Stored data:

theorem slotlessEnd_safe {s : State} (hloaded : s.boot.loaded = false) (hcause : causes s ≠ 0) :
    ReportKept s (slotlessEnd s) ∧ devState (slotlessEnd s) = 4 ∧ causes (slotlessEnd s) = causes s := by
  obtain ⟨hdone, hstate, hcauses⟩ := bootDone_safe hloaded hcause
  unfold slotlessEnd
  obtain ⟨u, hu⟩ : ∃ u, u = bootDone s := ⟨_, rfl⟩
  rw [← hu] at hdone hstate hcauses ⊢
  have hend : StartKept u (withPwr { s.pwr with ownerRestart := false } u) :=
    startKept_of_shown hdone.off.symm hdone.rst.symm rfl rfl fun a _ => rd_withPwr _ u a
  exact ⟨hdone.trans hend.toReportKept, hend.state.trans hstate, hend.causes.trans hcauses⟩

/-- A start that loads no slot ends in SAFE under the recovery runtime, its cause present (R69). -/
theorem noSlot_safe {m : Nat} (hm : m < 512) (hpos : m ≠ 0) (hhard : m &&& resumable ≠ m) {s : State} (hloaded : s.boot.loaded = false) :
    ReportKept s (noSlot m s) ∧ devState (noSlot m s) = 4 ∧ causes (noSlot m s) &&& m = m := by
  have h1 : ReportKept s (causeSet m (logOpen s)) :=
    (recorded_logOpen s).start.toReportKept.trans (causeFrame_causeSet hm _).report
  have hcause1 : causes (causeSet m (logOpen s)) &&& m = m := causes_causeSet hm hhard _
  rw [noSlot_eq]
  obtain ⟨u, hu⟩ : ∃ u, u = causeSet m (logOpen s) := ⟨_, rfl⟩
  rw [← hu] at h1 hcause1 ⊢
  have h2 := startKept_slotlessSettings u
  obtain ⟨v, hv⟩ : ∃ v, v = slotlessSettings u := ⟨_, rfl⟩
  rw [← hv] at h2 ⊢
  have hreport := h1.trans h2.toReportKept
  rw [← h2.causes] at hcause1
  obtain ⟨hend, hstate, hcauses⟩ := slotlessEnd_safe (hreport.loaded.trans hloaded) (fun h => hpos (by rw [← hcause1, h, Nat.zero_and]))
  exact ⟨hreport.trans hend, hstate, by rw [hcauses]; exact hcause1⟩

/-! ### Step 4 with no NOR (R71, R89) -/

theorem noneCause_hard (s : State) : noneCause s < 512 ∧ noneCause s ≠ 0 ∧ noneCause s &&& resumable ≠ noneCause s := by
  unfold noneCause
  split <;> decide

/-- What step 4 shows of a NOR that it cannot read (R71). -/
def norMissed (s : State) : State :=
  let p := s.boot.pins
  let s := { s with boot := { s.boot with mhz := p.mhz } }
  let s := wr s Reg.SV_NVM_ID p.jedec
  let s := wrF (wrF s Reg.SV_NVM_STAT 31 24 p.size) Reg.SV_NVM_STAT 15 8 p.mhz
  wrB (wrB s Reg.SV_NVM_STAT 0 (decide (p.mode % 2 = 1))) Reg.SV_NVM_STAT 2 false

theorem norMissed_shows (s : State) : (norMissed s).pwr = s.pwr ∧ (norMissed s).boot = { s.boot with mhz := s.boot.pins.mhz }
    ∧ rd (norMissed s) Reg.SV_NVM_ID = s.boot.pins.jedec ∧ rdB (norMissed s) Reg.SV_NVM_STAT 2 = false := by
  unfold norMissed
  dsimp only
  refine ⟨?_, ?_, ?_, rdB_wrB_same _ _ _ _ (by decide)⟩
  · unfold wrB wrF; rw [wr_pwr, wr_pwr, wr_pwr, wr_pwr, wr_pwr]
  · unfold wrB wrF; rw [wr_boot, wr_boot, wr_boot, wr_boot, wr_boot]
  · unfold wrB wrF
    rw [rd_wr_ne _ _ (by decide), rd_wr_ne _ _ (by decide), rd_wr_ne _ _ (by decide), rd_wr_ne _ _ (by decide), rd_wr_same]

theorem startNor_eq {s : State} {a : Nat} (hfail : s.boot.pins.norFail = some a) (ha : a < 0x100000) :
    startNor s = noSlot (noneCause (norMissed s)) (rejectShow none 0x0D a (norMissed s)) := by
  unfold startNor
  extract_lets p b s1 s2 s3 early s4 s5
  have hearly : early = some a := by
    have hlow : early = match s.boot.pins.norFail with | some a => if a < 0x100000 then some a else none | none => none := rfl
    rw [hlow, hfail]
    exact if_pos ha
  have hmissed : s4 = norMissed s := by
    have h4 : s4 = wrB (wrB s3 Reg.SV_NVM_STAT 0 (decide (p.mode % 2 = 1))) Reg.SV_NVM_STAT 2 early.isNone := rfl
    rw [h4, hearly]
    rfl
  rw [hearly, ← hmissed]

/-- The start with no NOR to read, once its clocks run (R71). -/
theorem startNor_none {s : State} {a : Nat} (hfail : s.boot.pins.norFail = some a) (ha : a < 0x100000) (hoff : s.pwr.off = false)
    (hrst : s.pwr.rst = false) (hwait : s.boot.wait = false) (hloaded : s.boot.loaded = false) :
    devState (startNor s) = 4 ∧ (startNor s).boot.wait = false ∧ (startNor s).boot.loaded = false
      ∧ causes (startNor s) &&& (if 2 ≤ s.boot.pins.mode % 4 then 8 else 4) ≠ 0 ∧ rdF (startNor s) Reg.SV_BOOT_STAT 23 16 = 0x0D
      ∧ rd (startNor s) Reg.SV_BOOT_ERR_ADDR = w32 a ∧ rd (startNor s) Reg.SV_NVM_ID = s.boot.pins.jedec
      ∧ rdB (startNor s) Reg.SV_NVM_STAT 2 = false ∧ diesUp (startNor s) = true := by
  obtain ⟨hpwr, hboot, hjedec, hnor⟩ := norMissed_shows s
  rw [startNor_eq hfail ha]
  obtain ⟨u, hu⟩ : ∃ u, u = norMissed s := ⟨_, rfl⟩
  rw [← hu] at hpwr hboot hjedec hnor ⊢
  have hcause : noneCause u = if 2 ≤ s.boot.pins.mode % 4 then 8 else 4 := by unfold noneCause; rw [hboot]
  obtain ⟨hm, hpos, hhard⟩ := noneCause_hard u
  obtain ⟨hreason, haddr, -, hkept, hpwr', hboot', -⟩ := rejectShow_shows none (k := 0x0D) (by decide) a u
  obtain ⟨v, hv⟩ : ∃ v, v = rejectShow none 0x0D a u := ⟨_, rfl⟩
  rw [← hv] at hreason haddr hkept hpwr' hboot' ⊢
  obtain ⟨hreport, hstate, hcauses⟩ := noSlot_safe hm hpos hhard (s := v) (by rw [hboot', hboot]; exact hloaded)
  obtain ⟨t, ht⟩ : ∃ t, t = noSlot (noneCause u) v := ⟨_, rfl⟩
  rw [← ht] at hreport hstate hcauses ⊢
  have htoff : t.pwr.off = false := by rw [hreport.off, hpwr', hpwr]; exact hoff
  have htrst : t.pwr.rst = false := by rw [hreport.rst, hpwr', hpwr]; exact hrst
  refine ⟨hstate, ?_, ?_, ?_, hreport.reason.trans hreason, hreport.addr.trans haddr, ?_, ?_, ?_⟩
  · rw [hreport.wait, hboot', hboot]; exact hwait
  · rw [hreport.loaded, hboot', hboot]; exact hloaded
  · rw [← hcause, hcauses]; exact hpos
  · rw [hreport.jedec, hkept _ (by decide) (by decide)]; exact hjedec
  · rw [hreport.nor]
    unfold rdB at *
    rw [hkept _ (by decide) (by decide)]
    exact hnor
  · unfold diesUp; rw [htoff, htrst, hstate]; rfl

/-! ### Starts from their commands (R49, R57, R89, R488) -/

/-- What a start that waits for REF_CLK shows (R488). -/
def startWaits (r : StartPins) (t : State) : Prop := devState t = 1 ∧ t.boot.wait = true ∧ portsUp t = false ∧ diesUp t = true
  ∧ rdF t Reg.SV_BOOT_STAT 23 16 = 0x0E ∧ rdF t Reg.SV_BOOT_STAT 13 12 = r.mode % 4 ∧ t.pwr.rst = false ∧ t.pwr.off = false

/-- What a start shows that cannot read its NOR at address `a` (R71, R89). -/
def startMissed (q : StartPins) (a : Nat) (t : State) : Prop := devState t = 4 ∧ t.boot.wait = false ∧ t.boot.loaded = false ∧ t.clk.tb0 = 0
  ∧ causes t &&& (if 2 ≤ q.mode % 4 then 8 else 4) ≠ 0 ∧ rdF t Reg.SV_BOOT_STAT 23 16 = 0x0D ∧ rd t Reg.SV_BOOT_ERR_ADDR = w32 a
  ∧ rd t Reg.SV_NVM_ID = q.jedec ∧ rdB t Reg.SV_NVM_STAT 2 = false ∧ diesUp t = true

theorem startStep2_missed {s : State} {a : Nat} (hoff : s.pwr.off = false) (hrst : s.pwr.rst = false)
    (hfail : s.boot.pins.norFail = some a) (ha : a < 0x100000) : startMissed s.boot.pins a (startStep2 s) := by
  have heq : startStep2 s = keepClk startNor (startClocks { s with boot := { s.boot with wait := false, loaded := false } }) := rfl
  have hset : ∀ b, (startClocks { s with boot := b }).boot = { b with lead := (s.clk.tb0 - b.refAt).toNat }
      ∧ (startClocks { s with boot := b }).pwr.off = s.pwr.off ∧ (startClocks { s with boot := b }).pwr.rst = s.pwr.rst
      ∧ (startClocks { s with boot := b }).clk.tb0 = 0 := fun _ => ⟨rfl, rfl, rfl, rfl⟩
  obtain ⟨hboot, hoff', hrst', htb0⟩ := hset { s.boot with wait := false, loaded := false }
  obtain ⟨w, hw⟩ : ∃ w, w = startClocks { s with boot := { s.boot with wait := false, loaded := false } } := ⟨_, rfl⟩
  rw [← hw] at heq hboot hoff' hrst' htb0
  have hpins : w.boot.pins = s.boot.pins := by rw [hboot]
  obtain ⟨hstate, hwait, hloaded, hcauses, hreason, haddr, hjedec, hnor, hup⟩ := startNor_none (s := w) (a := a) (by rw [hpins]; exact hfail) ha
    (hoff'.trans hoff) (hrst'.trans hrst) (by rw [hboot]) (by rw [hboot])
  rw [hpins] at hcauses hjedec
  rw [heq]
  unfold keepClk
  obtain ⟨t, ht⟩ : ∃ t, t = startNor w := ⟨_, rfl⟩
  rw [← ht] at hstate hwait hloaded hcauses hreason haddr hjedec hnor hup ⊢
  exact ⟨hstate, hwait, hloaded, htb0, hcauses, hreason, haddr, hjedec, hnor, hup⟩

theorem start_missed {r : StartPins} {a : Nat} (hclk : r.refOk = true) (hfail : r.norFail = some a) (ha : a < 0x100000) (s : State) :
    startMissed r a (start r s) := by
  obtain ⟨⟨hoff, hrst, hpins, -⟩, -⟩ := startChecked_shows r s
  have heq := start_eq r s
  rw [hclk, if_pos rfl] at heq
  rw [heq]
  have h := startStep2_missed hoff hrst (by rw [hpins]; exact hfail) ha
  rwa [hpins] at h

> [Task prompt]: The answer should consist of all lines from the records above that hold the word "hkept".

> [Your solution]:
  obtain ⟨hreason, haddr, -, hkept, hpwr', hboot', -⟩ := rejectShow_shows none (k := 0x0D) (by decide) a u
  rw [← hv] at hreason haddr hkept hpwr' hboot' ⊢
  · rw [hreport.jedec, hkept _ (by decide) (by decide)]; exact hjedec
    rw [hkept _ (by decide) (by decide)]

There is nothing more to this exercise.